EXERCISE DETAILS
Your response should reproduce every line of the entries that contains the word "refDone".

* * *

-- ==== Sys2Proof/Machine/Referencing.lean ====
section
/-! DEFINITION. Referencing by SWITCH, HARD_STOP and COMBINED (spec 15_motor_drive_and_stall.md R388-R391). Steps of a
procedure: 1 seek to the stop, 2 leave the level, 3 seek the edge, 4 stop at the edge, 5 back off. -/

namespace Sys2Proof.Machine

def Dev.refPos (d : Dev) (a : Nat) : Int := d.r64i (R.AXS_REF_POS_LO a) (R.AXS_REF_POS_HI a)

/-- A seek or back-off of `n` counts in a direction. -/
def Dev.refMove (d : Dev) (a : Nat) (r : RefRun) (n : Int) : Dev :=
  let d := d.setAx a { d.ax a with ref := some r, ended := none }
  let m := d.newMove
  m.2.acceptMove (mkMove m.1 (.ref a) false r.set false true none [(a, n)])

def Dev.refMax (d : Dev) (a : Nat) : Int := d.f (F.AXS_REF_MAX.REF_MAX a)

/-- Enter a step that moves. -/
def Dev.refGo (d : Dev) (a : Nat) (r : RefRun) (step : Nat) : Dev :=
  let r := { r with step := step, latch := none }
  let out := if step = 2 ∨ step = 5 then -r.dir else if step = 3 ∧ r.method = 2 then -r.dir else r.dir
  d.refMove a r (out * (if step = 5 then (d.f (F.AXS_REF_BACKOFF.REF_BACKOFF a) : Int) else d.refMax a))

/-- Does the latch source show the level that follows the selected edge? Z and "both" name no level. -/
def Dev.edgeLevel (d : Dev) (a : Nat) : Bool :=
  let k := d.f (F.AXS_SW_CFG.HOME_EDGE a)
  !d.on (F.AXS_SW_CFG.LATCH_SRC a) &&
    ((decide (k = 0) && d.on (F.AXS_SW_STATUS.HOME_LEVEL a)) || (decide (k = 1) && !d.on (F.AXS_SW_STATUS.HOME_LEVEL a)))

def Dev.refResult (d : Dev) (a : Nat) (r : RefRun) (code : Nat) : Dev :=
  d.setAx a { d.ax a with ref := some { r with result := some code }, ended := none }

/-- Result code of a seek that another stop ended. -/
def refStopCode : StopCause → Nat
  | .stall => 7 | .limit => 3 | .fault => 5 | .estop => 4 | .abort => 4 | .hold => 4 | .conflict => 4

/-- One servo period of a procedure. -/
def Dev.refStep (d : Dev) (a : Nat) : Dev :=
  let x := d.ax a
  match x.ref with
  | none => d
  | some r =>
    if r.result.isSome then d
    else
      let halt (d : Dev) : Dev := { d with moves := d.moves.map (fun m => if m.owner = .ref a then m.stopBy .hold else m) }
      match x.ended with
      | none =>
        if r.step = 2 then (if d.edgeLevel a then d else halt d)
        else if r.step = 3 ∧ r.latch.isSome then halt (d.setAx a { x with ref := some { r with step := 4 } })
        else d
      | some none =>
        if r.step = 5 then d.refResult a r 0
        else if r.step = 4 ∨ (r.step = 3 ∧ r.latch.isSome) then
          (match r.latch with
          | some l => (d.redefine a (d.refPos a - l)).refResult a { r with shift := d.refPos a - l } 0
          | none => d.refResult a r 2)
        else d.refResult a r 2
      | some (some c) =>
        if r.step = 1 ∧ c = .stall then
          if r.method = 2 then d.refGo a r 3
          else
            let delta := d.refPos a - countOf x.x
            let d := d.redefine a delta
            let r := { r with shift := delta }
            if d.f (F.AXS_REF_BACKOFF.REF_BACKOFF a) = 0 then d.refResult a r 0 else d.refGo a r 5
        else if r.step = 2 ∧ c = .hold then d.refGo a r 3
        else if r.step = 4 ∧ c = .hold then
          (match r.latch with
          | some l => (d.redefine a (d.refPos a - l)).refResult a { r with shift := d.refPos a - l } 0
          | none => d.refResult a r 2)
        else d.refResult a r (refStopCode c)

/-- Report a result at once or at the end of a procedure: DONE, RESULT and the axis interrupt (R388). -/
def Dev.refReport (d : Dev) (a code : Nat) : Dev :=
  (((d.setF (F.AXS_REF_STATUS.RESULT a) code).setF (F.AXS_REF_STATUS.DONE a) 1)).irq (intBitOf (R.AXS_REF_STATUS a))

/-- Why a start is refused (Table 15.5). -/
def Dev.refRefused (d : Dev) (a method : Nat) : Nat :=
  let s := d.axisState a
  if !d.modeIn motionModes || !decide (s = 0 ∨ s = 4) || (d.ax a).ref.isSome then 1
  else if a = 0 ∧ d.follower then 8
  else if method ≠ 0 ∧ (d.f (F.AXS_STALL_CFG.STALL_MODE a) = 0 ∨ d.noEncoder a) then 6
  else if d.on (F.ENC_STATUS.ENC_FAULT a) then 5
  else if d.on (F.CHP_STATUS.OVERCURRENT a) then 9
  else 0

/-- A write of AXS_REF_CTRL with GO = 1 (R388). -/
def Dev.refStart (d : Dev) (a method : Nat) (up : Bool) (set iRef : Nat) : Dev :=
  let d := (((d.setF (F.AXS_REF_CTRL.METHOD a) method).setB (F.AXS_REF_CTRL.REF_DIR a) up).setF (F.AXS_REF_CTRL.REF_SET a) set).setF
    (F.AXS_REF_CTRL.I_REF a) iRef
  let code := d.refRefused a method
  if code ≠ 0 then d.refReport a code
  else
    let d := (d.setAx a { d.ax a with kept := none }).setF (F.AXS_REF_STATUS.BUSY a) 1
    let r : RefRun := { method := method, dir := if up then 1 else -1, set := set, iRef := iRef, step := 1, latch := none,
                        result := none, shift := 0 }
    d.refGo a r (if method ≠ 0 then 1 else if d.edgeLevel a then 2 else 3)

/-- The procedure ends once the axis stands still; a failure leaves the frame as it was (R390); the feed master announces
its edge (R391). -/
def Dev.refDone (d : Dev) (a : Nat) : Dev :=
  match (d.ax a).ref with
  | none => d
  | some r =>
    match r.result with
    | none => d
    | some code =>
      if !d.stands a || (d.moveOf a).any (fun m => m.owner = .ref a) then d
      else
        let d := if code ≠ 0 ∧ r.shift ≠ 0 then d.redefine a (-r.shift) else d
        let d := d.setAx a { d.ax a with ref := none, ended := none }
        let d := d.setF (F.AXS_REF_STATUS.BUSY a) 0
        let d := if code = 0 then d.setF (F.AXS_REF_STATUS.REFERENCED a) 1 else d
        let d := d.refReport a code
        if a = 0 ∧ code = 0 then d.sendRefEdge r.shift else d

/-! ## Meanings -/

def execRefSwitch (a : Fin 6) (up : Bool) (set : Fin 4) (iRef : Fin 1024) (s : State) : Host.Outcome State Fault Refusal :=
  s.lift (fun d => if d.awake then d.refStart a 0 up set iRef else d)

def execRefHardStop (a : Fin 6) (up : Bool) (set : Fin 4) (iRef : Fin 1024) (s : State) : Host.Outcome State Fault Refusal :=
  s.lift (fun d => if d.awake then d.refStart a 1 up set iRef else d)

def execRefCombined (a : Fin 6) (up : Bool) (set : Fin 4) (iRef : Fin 1024) (s : State) : Host.Outcome State Fault Refusal :=
  s.lift (fun d => if d.awake then d.refStart a 2 up set iRef else d)

def execReferencingDone (a : Fin 6) (s : State) : Host.Outcome State Fault Refusal := s.lift (·.refDone a)

end Sys2Proof.Machine
end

* * *

ANSWER TO THE PROBLEM
def Dev.refDone (d : Dev) (a : Nat) : Dev :=
def execReferencingDone (a : Fin 6) (s : State) : Host.Outcome State Fault Refusal := s.lift (·.refDone a)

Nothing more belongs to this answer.